The main coalition backing the measure, Houston Unites, which includes the advocacy group Human Rights Campaign and which has raised nearly $3 million for the fight, said attacks had not been an issue in other cities that passed similar ordinances. In Fort Worth, which voted in 2009 to expand an anti-discrimination ordinance to include transgender people, and in San Antonio, which passed its ordinance in 2013, officials said they had not received any reports of men dressing as women to enter restrooms to cause harm.
Terri T. Burke, the executive director of the Texas branch of the American Civil Liberties Union, said one of the issues fueling the opposition was theSupreme Court’s ruling establishing a constitutional right to same-sex marriage.
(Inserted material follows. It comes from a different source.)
-- ==== Sys2Proof/Machine/Core.lean ====
section
/-! DEFINITION. The machine as the host runs it. -/

def Sys2Proof.core : Host.Core := { State := Sys2Proof.Machine.State, Fault := Sys2Proof.Machine.Fault, Refusal := Sys2Proof.Machine.Refusal, step := Sys2Proof.Machine.step, reset := Sys2Proof.Machine.State.reset }
end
“It’s no longer socially acceptable to denigrate gays and lesbians, so they’re going to focus on this transgender issue, and this bathroom fear as really a mask and a charade for what’s really behind this: homophobia,” Ms. Burke said.
The opponents deny that they are motivated by anti-gay sentiment. Mr. Woodfill, a co-chairman of the group that paid for the bathroom ad and that has spent more than $1 million on the campaign, said the dangers were real. The ordinance would, among other things, make it unlawful to discriminate against someone based on their gender identity in “privately owned and operated public accommodations.” Violations are punishable by a fine of up to $500.
“It clearly allows biological males and even registered sex offenders to enter female showers, bathrooms or locker rooms,” Mr. Woodfill said. “We’re not willing to compromise the safety of our wives, our mothers and our daughters on the altar of political correctness.”